* Source material:
-- ==== Sys2Proof/Safety.lean ====
section
/-! DEFINITION. The laws of the device as predicates on the state, and the words in which the statements speak of a request's
answer, of a trip and of settings in range. -/

namespace Sys2Proof.Machine

/-! ### Outputs, lock and drive state (R31, R37, R43, R108) -/

/-- BRAKE RELEASE by drive state and phase (table of R31). -/
def brakeOf : DriveState → StopPhase → Bool
  | .breakaway, _ => true
  | .run, _ => true
  | .stopping, .decelerating => true
  | .stopping, .atZero => true
  | _, _ => false

/-- The outputs follow the drive state as the table of R31 gives. -/
abbrev Sequencer.outputLaw (q : Sequencer) (p : PinionSet) : Prop :=
  q.gate = Pair.ofFn (fun x => q.drive.running && p.has x) ∧ q.brakeRelease = brakeOf q.drive q.phase

/-- The sequencer's part of the laws: outputs (R31), no stopping phase outside STOPPING and one inside it (2.1), and a restart
pending only in the states in which R37 holds it. -/
abbrev Sequencer.law (q : Sequencer) (p : PinionSet) : Prop :=
  q.outputLaw p ∧ (q.phase = .none ↔ q.drive ≠ .stopping) ∧ (q.restartPending = true → q.drive.running = true)

/-- The first-out lock is SET exactly while the drive state is TRIPPED (R108). -/
abbrev lockLaw (lock : Bool) (d : DriveState) : Prop := lock = true ↔ d = .tripped

/-- R31 and R108 together. -/
abbrev State.driveLaw (s : State) : Prop := s.seq.law s.cfg.pinion ∧ lockLaw s.faults.lock s.seq.drive

/-- Tg, T_A, T_B, iq*_A and iq*_B are zero. -/
abbrev Governor.still (g : Governor) : Prop := g.tg = 0 ∧ g.torque = ⟨0, 0⟩ ∧ g.iqRef = ⟨0, 0⟩

/-- Outside BREAKAWAY, RUN and STOPPING the grant, the torques and the q-axis demands are zero (R42, R43). -/
abbrev State.restLaw (s : State) : Prop := s.seq.drive.governed = false → s.gov.still

/-- What R43 leaves at an entry into UNCONFIGURED, STOPPED, MAGNETIZING or TRIPPED. -/
abbrev Governor.atRest (g : Governor) : Prop :=
  g.still ∧ g.td = 0 ∧ g.tp = 0 ∧ g.iacc = 0 ∧ g.hold = false ∧ g.atLimit = false ∧ g.devCount = ⟨0, 0⟩ ∧ g.idRef = 0

/-! ### Capture, records, store, requests, channels -/

/-- The number of banks that are LIVE or POST. -/
def RecordUnit.activeBanks (r : RecordUnit) : Nat := (allBanks.filter fun i => (r.bank i).active).length

/-- At most one capture bank is LIVE or POST (7.3). -/
abbrev State.bankLaw (s : State) : Prop := s.record.activeBanks ≤ 1

/-- The store queue holds at most 4 records (R154). -/
abbrev State.queueLaw (s : State) : Prop := s.store.queue.length ≤ 4

/-- The ids of the records that the list entries hold. -/
def RecordUnit.listIds (r : RecordUnit) : List Nat := r.entries.toList.filterMap ListEntry.id

/-- The id of the open record. -/
def RecordUnit.openId (r : RecordUnit) : List Nat := (r.openRecord.map Record.id).toList

/-- No id appears twice in the list, the open record's id is not in it, and every id lies below the counter (R135). -/
abbrev RecordUnit.idLaw (r : RecordUnit) : Prop :=
  (r.openId ++ r.listIds).Nodup ∧ ∀ i ∈ r.openId ++ r.listIds, i < r.idCounter

/-- The kinds of a record: its first cause's and its follow-ons'. -/
def Record.kinds (r : Record) : List FaultKind := (r.first.map Prod.fst).toList ++ r.followOns.map FollowOn.kind

/-- An open trip record has one first cause and at most 7 follow-ons, all of distinct kinds, which the kind set holds
(R138). -/
def RecordUnit.openLaw (u : RecordUnit) : Prop :=
  ∀ r, u.openRecord = some r →
    r.first.isSome = true ∧ r.followOns.length ≤ 7 ∧ r.kinds.Nodup ∧ ∀ k ∈ r.kinds, k ∈ u.kindSet

/-- The laws of records (R135, R138). -/
def State.recordLaw (s : State) : Prop := s.record.idLaw ∧ s.record.openLaw

/-- A LOST vibration channel has vibration state UNKNOWN (R90). -/
def State.lostLaw (s : State) : Prop := ∀ c, (s.channel c).health = .lost → (s.channel c).vib = .unknown

/-- The request slot of a host operation of the store. -/
def HostOp.slot : HostOp → Fin 8
  | .read k _ _ _ => k
  | .eraseAll k _ => k

/-- The slots of the timed requests that are running: groups awaiting force, the fetch, the store's host operation. -/
def State.running (s : State) : List (Fin 8) :=
  (s.gov.awaiting.map Prod.snd).toList ++ (s.watch.awaiting.map Prod.snd).toList ++
  (s.store.awaiting.map Prod.snd).toList ++ (s.req.fetch.map Fetch.slot).toList ++ (s.store.hostOp.map HostOp.slot).toList

/-- The posting order holds exactly the slots that are POSTED, each once (R166); the slots that are ACTIVE are exactly those of
the timed requests that are running, each once (R166, R167). -/
def State.postingLaw (s : State) : Prop :=
  s.req.order.Nodup ∧ (∀ k, k ∈ s.req.order ↔ (s.slot k).state = .posted) ∧
  s.running.Nodup ∧ (∀ k, k ∈ s.running ↔ (s.slot k).state = .active)

/-- The slot of a store read. -/
def HostOp.readSlot : HostOp → Option (Fin 8)
  | .read k _ _ _ => some k
  | .eraseAll _ _ => none

/-- The step belongs to the scan. -/
def Job.ofScan : Job → Bool
  | .scanPoll | .scanIdent | .scanHeader _ | .scanSlot _ _ => true
  | _ => false

/-- The transfer area is held by the fetch or store read that is running, of which there is at most one; the store port's holder
makes the store BUSY, the scan's steps belong to SCANNING, and nothing is posted or running until start-up has ended (R168, R150,
R178). -/
def State.resourceLaw (s : State) : Prop :=
  s.req.holder = (s.req.fetch.map Fetch.slot).or (s.store.hostOp.bind HostOp.readSlot) ∧
  (s.req.fetch = none ∨ s.store.hostOp.bind HostOp.readSlot = none) ∧
  (s.store.hostOp.isSome = true → s.store.state = .busy) ∧ (s.store.job.ofScan = true → s.store.state = .scanning) ∧
  (s.req.starting = true → s.req.order = [] ∧ s.running = [])

/-- The laws of the request unit. -/
def State.requestLaw (s : State) : Prop := s.postingLaw ∧ s.resourceLaw

/-! ### Answers of requests (R166, R167) -/

/-- The slot at the head of the posting order is `k`, its kind word names `kind`, and `rest` is behind it. -/
abbrev State.atHead (s : State) (kind : Option RequestKind) (k : Fin 8) (rest : List (Fin 8)) : Prop :=
  s.req.order = k :: rest ∧ RequestKind.ofCode (s.kindWord k) = kind

/-- Parameter word `i` of slot `k`. -/
abbrev State.param (s : State) (k : Fin 8) (i : Nat) : Word := s.mem.readWord (slotAddr k + 8 + 2 * i)

/-- The byte address lies in slot `k`'s state word, result code or result words. -/
abbrev inAnswer (k : Fin 8) (a : Nat) : Prop :=
  (slotAddr k ≤ a ∧ a < slotAddr k + 2) ∨ (slotAddr k + 6 ≤ a ∧ a < slotAddr k + 8) ∨
  (slotAddr k + 32 ≤ a ∧ a < slotAddr k + 48)

/-- The blocks other than the request unit and the exchange memory are those of `s`. -/
def State.sameBlocks (s t : State) : Prop :=
  t.pending = s.pending ∧ t.inputs = s.inputs ∧ t.drive = s.drive ∧ t.meas = s.meas ∧ t.seq = s.seq ∧ t.gov = s.gov ∧
  t.regs = s.regs ∧ t.watch = s.watch ∧ t.faults = s.faults ∧ t.level = s.level ∧ t.record = s.record ∧ t.store = s.store

/-- `t` is `s` after the take of slot `k` and its completion: the number has left the order, kind and parameters are copied,
result words, result code and state word are written, the slot's notice is set, the transfer area is released if the slot
held it, and nothing else has changed (R166 to R168). -/
structure State.Answered (s t : State) (k : Fin 8) (rest : List (Fin 8)) (st : SlotState) (rc : ResultCode)
    (results : List Word) : Prop where
  blocks : s.sameBlocks t
  request : t.req = { s.req with
    slots := t.req.slots, order := rest, notice := s.req.notice ||| noticeBit k.val
    holder := if s.req.holder = some k then none else s.req.holder }
  slot : t.slot k = ⟨st, RequestKind.ofCode (s.kindWord k), s.slotParams k, false⟩
  others : ∀ j, j ≠ k → t.slot j = s.slot j
  stateWord : t.mem.readWord (slotAddr k) = natWord st.code
  codeWord : t.mem.readWord (slotAddr k + 6) = natWord rc.code
  resultWords : t.mem.readWords (slotAddr k + 32) 8 = padWords 8 results
  memory : ∀ a, ¬inAnswer k a → t.mem.read a = s.mem.read a

/-- `t` is `s` after the take of slot `k` as a timed request that has become ACTIVE (R166). -/
structure State.Activated (s t : State) (k : Fin 8) (rest : List (Fin 8)) : Prop where
  blocks : s.sameBlocks t
  request : t.req = { s.req with slots := t.req.slots, order := rest }
  slot : t.slot k = ⟨.active, RequestKind.ofCode (s.kindWord k), s.slotParams k, false⟩
  others : ∀ j, j ≠ k → t.slot j = s.slot j
  stateWord : t.mem.readWord (slotAddr k) = natWord SlotState.active.code
  memory : ∀ a, ¬(slotAddr k ≤ a ∧ a < slotAddr k + 2) → t.mem.read a = s.mem.read a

* Work item: Across all lines of the data above, count those that contain the word "slotParams", giving the number without further comment.

* Answer: 2